The Contracting Team will be led by the University Transportation Research Center for US DOT Region 2, which is based at The City College. The UTRC personnel who will be managing this study have demonstrated expertise in both freight and waste-management issues and have extensive experience working with New York City agencies. The developer of the original AVAC system, Envac AB—the global leader in pneumatic waste systems, with over 600 installations worldwide—will be UTRC’s primary project partner. Architect Juliette Spertus, who has studied the AVAC system on Roosevelt Island in depth and is the creator of a highly successful exhibition and international symposium on the system, will be the project co-manager.
After collecting data on volumes and handling methods for wastes that are not currently transported by AVAC, and after soliciting the opinions of residents, building management companies, business owners, and the New York City Health and Hospital Corporation, the Contracting Team will develop detailed engineering recommendations for both near-term and long-term options for improving the operation of the AVAC system.

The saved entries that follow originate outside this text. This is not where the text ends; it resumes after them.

/-- `Obligations.SlotStates`. -/
theorem test_witness_SlotStates :
  (∃ (s u : State) (n : Slot), s.mayRamp n = true ∧ n.val < 16 ∧
    (u = (((s.leaveWait n).setSp n spRAMP).putB (F.SPC_STATUS_GATE_ON n) true).modSpc n (fun x => { x with gateAt := ((s.leaveWait n).setSp n spRAMP).clk.now }))) ∧
  (∃ (s u : State), s.mayRamp 16 = true ∧
    (u = (((s.leaveWait 16).setSp 16 spRAMP).putB (F.SPC_STATUS_GATE_ON 16) true).modSpc 16 (fun x => { x with gateAt := ((s.leaveWait 16).setSp 16 spRAMP).clk.now }))) ∧
  (∃ (s : State) (n : Slot), s.spState n = spRAMP) ∧
  (∃ (s u : State) (n : Slot) (m : SlotMeas), s.spState n = spQUAL ∧ s.flag (F.SPC_STATUS_FAULT_TMR n) = false ∧
    (u = (((s.setMeas n m).setSp n spON).putB (F.SPC_STATUS_PGOOD n) true).modSpc n (fun x => { x with pgoodAt := s.clk.now }))) ∧
  (∃ (s u w : State) (n : Slot) (m : SlotMeas) (volt : Bool), (s.spState n = spQUAL ∨ s.spState n = spON) ∧
    s.flag (F.SPC_STATUS_FAULT_TMR n) = false ∧
    (w = ((s.setMeas n m).putB (F.SPC_STATUS_FAULT_TMR n) true).modSpc n (fun x => { x with volt := volt })) ∧
    (u = (if s.spState n = spQUAL then w.raiseSlot n 0x9012 2 [if volt then m.vout else m.iout] else w.pwrWarn n 0 m.vin))) ∧
  (∃ (s : State) (n : Slot), s.flag (F.SPC_STATUS_FAULT_TMR n) = true) ∧
  (∃ (s : State) (n : Slot), poweredSp (s.spState n) = true) ∧
  (∃ (s u w : State) (n : Slot) (k : Nat) (r : Rate), s.spState n = spRETRY ∧ s.cmdHeld n = true ∧ s.seated n = true ∧
    w = s.bump (F.SPC_CNT_RETRIES n) ∧ k = 0x9022 * 2 ^ 32 + n.val ∧ (r = SMap.get (fun _ => {}) w.evs.rate k) ∧
    (u = (if (w.spcSt n).retried then w else { w with evs := { w.evs with rate := SMap.set (fun _ => {}) w.evs.rate k { r with seen := false } } }))) ∧
  (∃ (s u : State) (n : Slot), s.spState n = spON ∧ (s.spcSt n).offing = true ∧ u = s.powerOff n lcOff) ∧
  (∃ (s u : State) (n : Slot) (p : Nat), s.perstReady n = true ∧ (u = s.modSpc n (fun x => { x with perst := true })) ∧ u.portOfSlot n = some p) ∧
  (∃ (s : State) (n : Slot), s.flag (F.SPC_STATUS_FAULT_TMR n) = false) ∧
  (∃ (s : State) (m : SlotMeas) (lo hi : Nat), (lo = (if s.get (F.SPC_STATUS_LAST_CAUSE 16) = lcUv then 10500 else 10000)) ∧
    (hi = (if s.get (F.SPC_STATUS_LAST_CAUSE 16) = lcOv then 13500 else 14000)) ∧ s.spState 16 = spOFF ∧ s.seated 16 = true ∧ lo ≤ m.vin ∧
    m.vin ≤ hi ∧ (∀ t, (s.spcSt 16).tripAt = some t → t + sec ≤ s.clk.now)) ∧
  (∃ (s : State) (m : SlotMeas) (lo hi : Nat), (lo = (if s.get (F.SPC_STATUS_LAST_CAUSE 16) = lcUv then 10500 else 10000)) ∧
    (hi = (if s.get (F.SPC_STATUS_LAST_CAUSE 16) = lcOv then 13500 else 14000)) ∧ (m.vin < lo ∨ hi < m.vin)) :=
  ⟨⟨{ (slotIn 15 spWAIT).put F.SPC_BUDGET_BUDGET_W 1000 with spc := { fm.spc with wait := [15] } }, _, 15, by decide +kernel, by decide +kernel,
     rfl⟩,
   ⟨{ (slotIn 16 spWAIT).put F.SPC_BUDGET_BUDGET_W 1000 with spc := { fm.spc with wait := [16] } }, _, by decide +kernel, rfl⟩,
   ⟨slotIn 16 spRAMP, 16, by decide +kernel⟩,
   ⟨slotIn 16 spQUAL, _, 16, meas0, by decide +kernel, by decide +kernel, rfl⟩,
   ⟨slotIn 16 spON, _, _, 16, meas0, true, by decide +kernel, by decide +kernel, rfl, rfl⟩,
   ⟨fm.put (F.SPC_STATUS_FAULT_TMR 16) 1, 16, by decide +kernel⟩,
   ⟨slotIn 16 spQUAL, 16, by decide +kernel⟩,
   ⟨(slotIn 16 spRETRY).modSpc 16 (fun x => { x with retried := true }), _, _, 16, _, _, by decide +kernel, by decide +kernel, by decide +kernel,
     rfl, rfl, rfl, rfl⟩,
   ⟨(slotIn 15 spON).modSpc 15 (fun x => { x with offing := true }), _, 15, by decide +kernel, by decide +kernel, rfl⟩,
   ⟨(puts (slotIn 15 spON) [(F.STN_LANE_MODE_AUX_EN 0, 1), (F.STN_PORT_CFG_ROLE 0 8, 2), (F.STN_PORT_SLOT_SLOT 0 8, 15), (F.STN_LANE_STATUS_HELD 0, 0), (F.GLB_PD_STATE_STATE 0, 2), (F.GLB_PD_STATE_STATE 32, 2)]) |> fun s => { s with clk := { s.clk with now := 10 ^ 12 } },
     _, 15, _, by decide +kernel, rfl, (Option.some_get (by decide +kernel)).symm⟩,
   ⟨fm, 16, by decide +kernel⟩,
   ⟨slotIn 16 spOFF, { meas0 with vin := 14000 }, _, _, rfl, rfl, by decide +kernel, by decide +kernel, by decide +kernel, by decide +kernel,
     fun t h => absurd (h.symm.trans (by decide +kernel : _ = (none : Option Nat))) (Option.some_ne_none t)⟩,
   ⟨slotIn 16 spOFF, { meas0 with vin := 14001 }, _, _, rfl, rfl, by decide +kernel⟩⟩
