-- ==== Sys2Proof/Machine/State.lean ====
section
/-! DEFINITION. The state of the whole package (R21, R212, R298, R390): the residencies with their
contexts, streams, queues and units; the launches; the partitions; the package registers; the one
memory; and the inputs that the outside world has queued. Plain data throughout. -/

namespace Sys2Proof.Machine

/-! ### Memory -/

/-- The check value of a granule: the CRC, and how many bytes at the granule's end it takes as zero, because their elements
were not written when a ring commit made it (R99, R114, R123, log 12). -/
structure Check where
  code : W16
  blank : Nat
  deriving DecidableEq, Repr

/-- One entry of a region table (R408). -/
structure RegionEntry where
  a : W64
  b : W64
  deriving DecidableEq, Repr

/-- An installation of a region table that has changed which channel serves some addresses of a stack (R409). -/
structure Remap where
  stack : Fin 8
  old : Vector RegionEntry 16
  new : Vector RegionEntry 16
  /-- the draw of the free values that those addresses read -/
  draw : Nat
  deriving DecidableEq, Repr

/-- Memory: bytes by key, and the side band of each 64-byte granule (R112, R442). A key is a physical
address (R441), or one of the on-chip stores at the bases of Machine/Mem.lean. Each list is in
canonical form: keys strictly rising, no entry equal to what an unlisted key reads as (log 2). -/
structure Memory where
  /-- bytes; an unlisted key reads as zero, or, where its channel has changed, as a free value -/
  cells : List Host.Cell
  /-- full/empty bits by granule number; unlisted: empty -/
  full : List (Nat × Bool)
  /-- check values by granule number; unlisted: zero, the CRC of 64 zero bytes -/
  chk : List (Nat × Check)
  /-- granules whose next read meets an uncorrectable soft error (R115); unlisted: none -/
  bad : List (Nat × Bool)
  /-- the installations that have moved addresses to other channels, newest first: an unlisted byte that one has moved
  reads what its channel holds (R409, log 104) -/
  remaps : List Remap
  deriving DecidableEq, Repr

/-! ### Streams -/

/-- One head of a stream register (R116). -/
structure Head where
  count : BitVec 24
  pos : BitVec 6
  enabled : Bool
  markValid : Bool
  markCount : BitVec 24
  markPos : BitVec 6
  deriving DecidableEq, Repr

/-- The decoder state of a decompressor source (R118): opaque in the register, plain here. -/
structure Decoder where
  /-- input bytes retired and not yet expanded -/
  input : List Byte
  /-- expanded bytes not yet delivered -/
  output : List Byte
  /-- elements delivered -/
  given : Nat
  deriving DecidableEq, Repr
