-- ==== Sys2Proof/Machine/Flags.lean ====
section
/-! DEFINITION. The truth values of the machine: conditions on words (R178) and truth tables of two
predicates or mask bits (R227, R308). -/

namespace Sys2Proof.Machine

/-- Condition(cond, x, y) of R178 on words of one width; codes 12 to 15 are unassigned. -/
def condition {n : Nat} (c : Nat) (x y : BitVec n) : Bool :=
  match c with
  | 0 => x == y
  | 1 => x != y
  | 2 => decide (x.toInt < y.toInt)
  | 3 => decide (y.toInt ≤ x.toInt)
  | 4 => decide (x.toNat < y.toNat)
  | 5 => decide (y.toNat ≤ x.toNat)
  | 6 => decide (x.toInt ≤ y.toInt)
  | 7 => decide (y.toInt < x.toInt)
  | 8 => decide (x.toNat ≤ y.toNat)
  | 9 => decide (y.toNat < x.toNat)
  | 10 => (x &&& y) != 0
  | 11 => (x &&& y) == 0
  | _ => false

/-- Bit 2a + b of a 4-bit truth table (R227, R308). -/
def tableBit (t : Nat) (a b : Bool) : Bool := t.testBit (2 * a.toNat + b.toNat)

/-- The truth table applied bit by bit to two masks (R308). -/
def tableMask (t : Nat) (a b : W64) : W64 :=
  let f (k : Bool) (x y : W64) : W64 := if k then x &&& y else 0
  f (t.testBit 0) (~~~a) (~~~b) ||| f (t.testBit 1) (~~~a) b ||| f (t.testBit 2) a (~~~b) |||
    f (t.testBit 3) a b

end Sys2Proof.Machine
end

By assessing the costs and environmental impacts of this recommended suite of improvements relative to current systems, using a software model developed by Envac, the Team will provide RIOC with a firm basis for making decisions that could significantly reduce costs, provide environmental benefits, and improve the quality of life not only on the Island but well beyond its shores.
Though the installation of an optimized AVAC-type system, depending on the circumstances, could cost upwards of several million dollars, experience with other Envac facilities in Europe and Asia shows typical payback periods of 10-20 years. A full accounting of the benefits from reduced energy usage and greenhouse and toxic emissions and other environmental externalities would reveal a significantly shorter payback.
If this feasibility study results in significant enhancements to the 40-year-old AVAC system, RI—in a now-more-environmentally-aware nation—would offer a proven model to be replicated elsewhere. A new suite of system components developed at RI could have wide applicability to other locations in NYC and NYS. In New York City alone, major development projects such as Atlantic Yards and Gowanus Green in Brooklyn, the MTA’s West Side #7 subway line extension and development of the rail yards in Manhattan (Hudson Yards), and Arverne in Queens could be prime candidates for this virtually truckless, MSW collection system. Well-suited to university and hospital campuses, industrial complexes and shopping malls, a modern AVAC system’s applicability would be self-evident statewide, even in less dense regions.